Like the frescos of the Middle Ages

Decoding their society as the fresco artists of the Middle Ages and the Renaissance, Gilbert and George’s works depicts death, hope, life, fear. Increasingly, young boys appear in their work. Nudity and sex are artistic weapons, recurring figures in their semantic, beautiful young male images – Ephebes - of all racial groups with hairless torsos and chubby buttocks, dreaming Adonises in settings lush with flowers and insects, alongside classified ads for male prostitutes, a rain-storm of condoms, of penises, of little brats and, most of all, with the self-portraits as aging but resolute adolescents, when they intentionally provoke by flaunting their nudity.

Provocation or subversion ?

Shocking ! Gilbert and George love shocking the viewer. When they are not into abstract art by enlarging through a microscope urine droplets and bodily fluids, they are giving free reign to their scatological obsessions by playing with lightning, blood, piss, turds. And they are theorizing: “We want to spread our blood around, our b rains, our seeds, by trying to give a meaning and new purpose to life”. Scorning the sacrilegious, they create a scandal by asking “Was Jesus a hetero?” But what is the point really that really comes out of their most scandalous works? Apart from putting terror onto the front stage, what does their latest work, “Six Bomb Pictures”, about the bombings in the London Underground, really tell us?

Gilbert and George, rooted in the melting-pot of East London where they have lived for the last 40 years, refer to themselves as the vibrant enemies of “intellectual art, obsessed by form, the cruel negation of the lives of people”. But have they managed, as they claim so loudly, to create an “art for all”, to reach the masses with “the works of the current era that have the most to say”? A major question!

Two for the Price of One

And then there is the couple, itself. It is all as if the couple’s performance, which soon achieved a unity to become ONE artists, then ONE star, than ONE private enterprise to produce kitschy derivative items for the chic loft – it seems as if this leads the spectator to a sort of nauseating voyeurism: Looking through the key-hole to see Gilbert, the short brown-haired one from the Dolomites, and George, the tall blond one wearing the glasses. We know that, once past the door, we know they are rushing to take off their spick-and-span suits and ties, their dolly-look, stiff, totally controlled for the anything-goes beatnik gears, worn-out jeans and slippers, all grunge that finally assures us of the coherence of the statements of commitment …
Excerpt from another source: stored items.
-- ==== Sys2Proof/Certificates/Slice0/Obligations.lean ====
section
/-! DEFINITION. The statements about the module, for the provers. Each says which words of the spec it rests on. -/

open Sys2Proof Sys2Proof.Machine

/-! ### The machine -/

/-- Each step takes the command at the front of the queue and runs it with the rest of the queue; with no command
waiting the module stays as it is (the model's choice, log entry 28). -/
def Obligations.StepTakesTheFrontCommand : Prop :=
  (∀ (c : Instr) (s : State) (rest : List Instr), s.pending = c :: rest → step s = exec c { s with pending := rest }) ∧
    ∀ s : State, s.pending = [] → step s = .next s

/-- After reset the module is in OFF with its input not applied, nothing is paired, traced, placed, enabled or
waiting, memory lists nothing and is in its canonical form, and every object of the dictionary has its default (log
entry 1). -/
def Obligations.ResetIsOff : Prop :=
  State.reset.modState = .off ∧ State.reset.plinth.inputOn = false ∧ State.reset.pair.state = .unpaired ∧
    State.reset.trace.state = .off ∧ State.reset.placed = [] ∧ State.reset.mem = [] ∧ State.reset.toMach.memOk ∧ State.reset.pending = [] ∧
    (∀ p, State.reset.part p = .reset) ∧ (∀ j, State.reset.journal j = .reset) ∧
    ∀ index sub, State.reset.objAt index sub = ((objRow index sub).map (·.default)).getD 0

/-- Every step keeps memory in its canonical form: addresses rise strictly and no listed byte is zero. -/
def Obligations.StepKeepsMemoryCanonical : Prop := ∀ s t : State, s.memOk → step s = .next t → t.memOk

/-- Every step takes at most the front command off the queue and adds none; and module time does not go back, but
where the input comes or goes (R393). The clauses the spec leaves open follow log entry 28, the model's own
choices. -/
def Obligations.StepKeepsQueueAndTime : Prop :=
  ∀ s t : State, step s = .next t → t.pending = s.pending.tail ∧
    ((∀ c ∈ s.pending.head?, c.restartsTime = false) → s.now ≤ t.now)

/-- A command that names what the module does not have is a fault. A well-formed command is never answered with a
fault, and never for want of a meaning: it gives a next state, or it is an event that cannot occur in the state.
The clauses the spec leaves open follow log entry 105, the model's own choices. -/
def Obligations.WellFormedCommandsAnswer : Prop :=
  ∀ (c : Instr) (s : State), (c.wf = false → exec c s = .fault .illFormed) ∧
    (c.wf = true → (∃ t, exec c s = .next t) ∨ ∃ why, exec c s = .refused (.cannotOccur why))

/-! ### Commands of a journal -/

/-- A command of the arrays, the cast units or the wide units that its sequencer takes and whose validation
passes starts: it leaves the sequencer's queue and runs as its validation says, on the module that has read its
handles (R236). Starting a product, a ROTATE or a wide command changes its place with the sequencer and the commands
that run, and no object, engine or record; and a product with a freeze map copies it to the work area of each
cluster of its span, which is all it writes (R116). The clauses the spec leaves open follow log entry 117, the
model's own choice. -/
def Obligations.ComputeCommandsStart : Prop :=
  (∀ r ∈ computeRows, ∀ (s : State) (c : Cmd) (errs : List ReadErr) (a : Act), errs.all ReadErr.ok = true →
    s.mirrorsOn → s.takes r.kind c → r.validate (s.reads c errs) c = .ok a → (s.reads c errs).reaches c a →
    exec (r.make ⟨c.id, errs⟩) s = .next (s.after (r.launch (s.reads c errs) a))) ∧
  ∀ (m : Mach) (a : Act),
    m.launch a = { m with received := m.received.filter (fun c => decide (c.id ≠ a.cmd.id)), acts := m.acts ++ [a] } ∧
      (∃ b, b.cmd = a.cmd ∧ m.launchProduct a = (a.placeMap m).launch b) ∧ (a.freeze = [] → a.placeMap m = m) ∧
      ∃ mem valid poison backs,
        a.placeMap m = { m with mem := mem, valid := valid, poison := poison, sramBacks := backs } ∧
        (m.memOk → ∀ x, (∀ k ∈ a.cmd.span, x < clusterAddr k a.cmd.clusterArea.1 ∨
            clusterAddr k a.cmd.clusterArea.1 + a.freeze.length ≤ x) →
          smem m.valid (sectorOf x) = true → Memory.get mem x = Memory.get m.mem x)

/-- R239: a command whose validation fails writes no output and raises nothing: memory, its carriers, the engines
and the running commands are as they were after its handles were read; only its completion record, with reason and
DETAIL, is ready. -/
def Obligations.RefusedCommandsOnlyRecord : Prop :=
  ∀ r ∈ computeRows, ∀ (s : State) (c : Cmd) (errs : List ReadErr) (e : Nat × Nat), errs.all ReadErr.ok = true →
    s.mirrorsOn → s.takes r.kind c → r.validate (s.reads c errs) c = .error e → e.1 ≠ rLINK →
    let m := s.reads c errs
    ∃ t rec, exec (r.make ⟨c.id, errs⟩) s = .next t ∧ t.mem = m.mem ∧ t.lines = m.lines ∧ t.valid = m.valid ∧
      t.poison = m.poison ∧ t.hostPoison = m.hostPoison ∧ t.engines = m.engines ∧
      t.received = m.received.filter (fun x => decide (x.id ≠ c.id)) ∧
      t.acts = m.acts.filter (fun a => decide (a.cmd.id ≠ c.id)) ∧ t.ready = m.ready ++ [rec] ∧
      rec.cmd = some (c.id, e.1) ∧ fld rec.bytes 4 1 = 1 ∧ fld rec.bytes 6 1 = e.1 % 256 ∧ fld rec.bytes 7 1 = e.2 % 256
Unless, with this heavy and very British mismatch, it is the clichés associated with homosexual imagery that the artistic couple transgress so well: this way of playing it as Sodom and Gomorra hanging from the picture-rail while at the same time attaching their G&G logo according to the norms of the market-place, still maintaining their lower-middle-class-country-conservative look, a thousand leagues distant from the creative voyeuristic romanticism, juvenile and subversive, of a Pasolini or a Genet!

Exhibition at the Tate Modern, 4th floor, east and west wings, until 7th May, 2007. Open daily from 10am to 6 pm, until 10 pm on Fridays and Saturdays. Entrance: 10 euros, concessions, 8 euros. To get there from Paris : Just 2 ½ hours with the Eurostar. Catalogue in English only) Gilbert And George Major Exhibition Tate Modern, texts by Jan Debbaut, Michael Bracewell and Marco Livingstone. Published by the Tate, 208 pages, 12.99 pounds.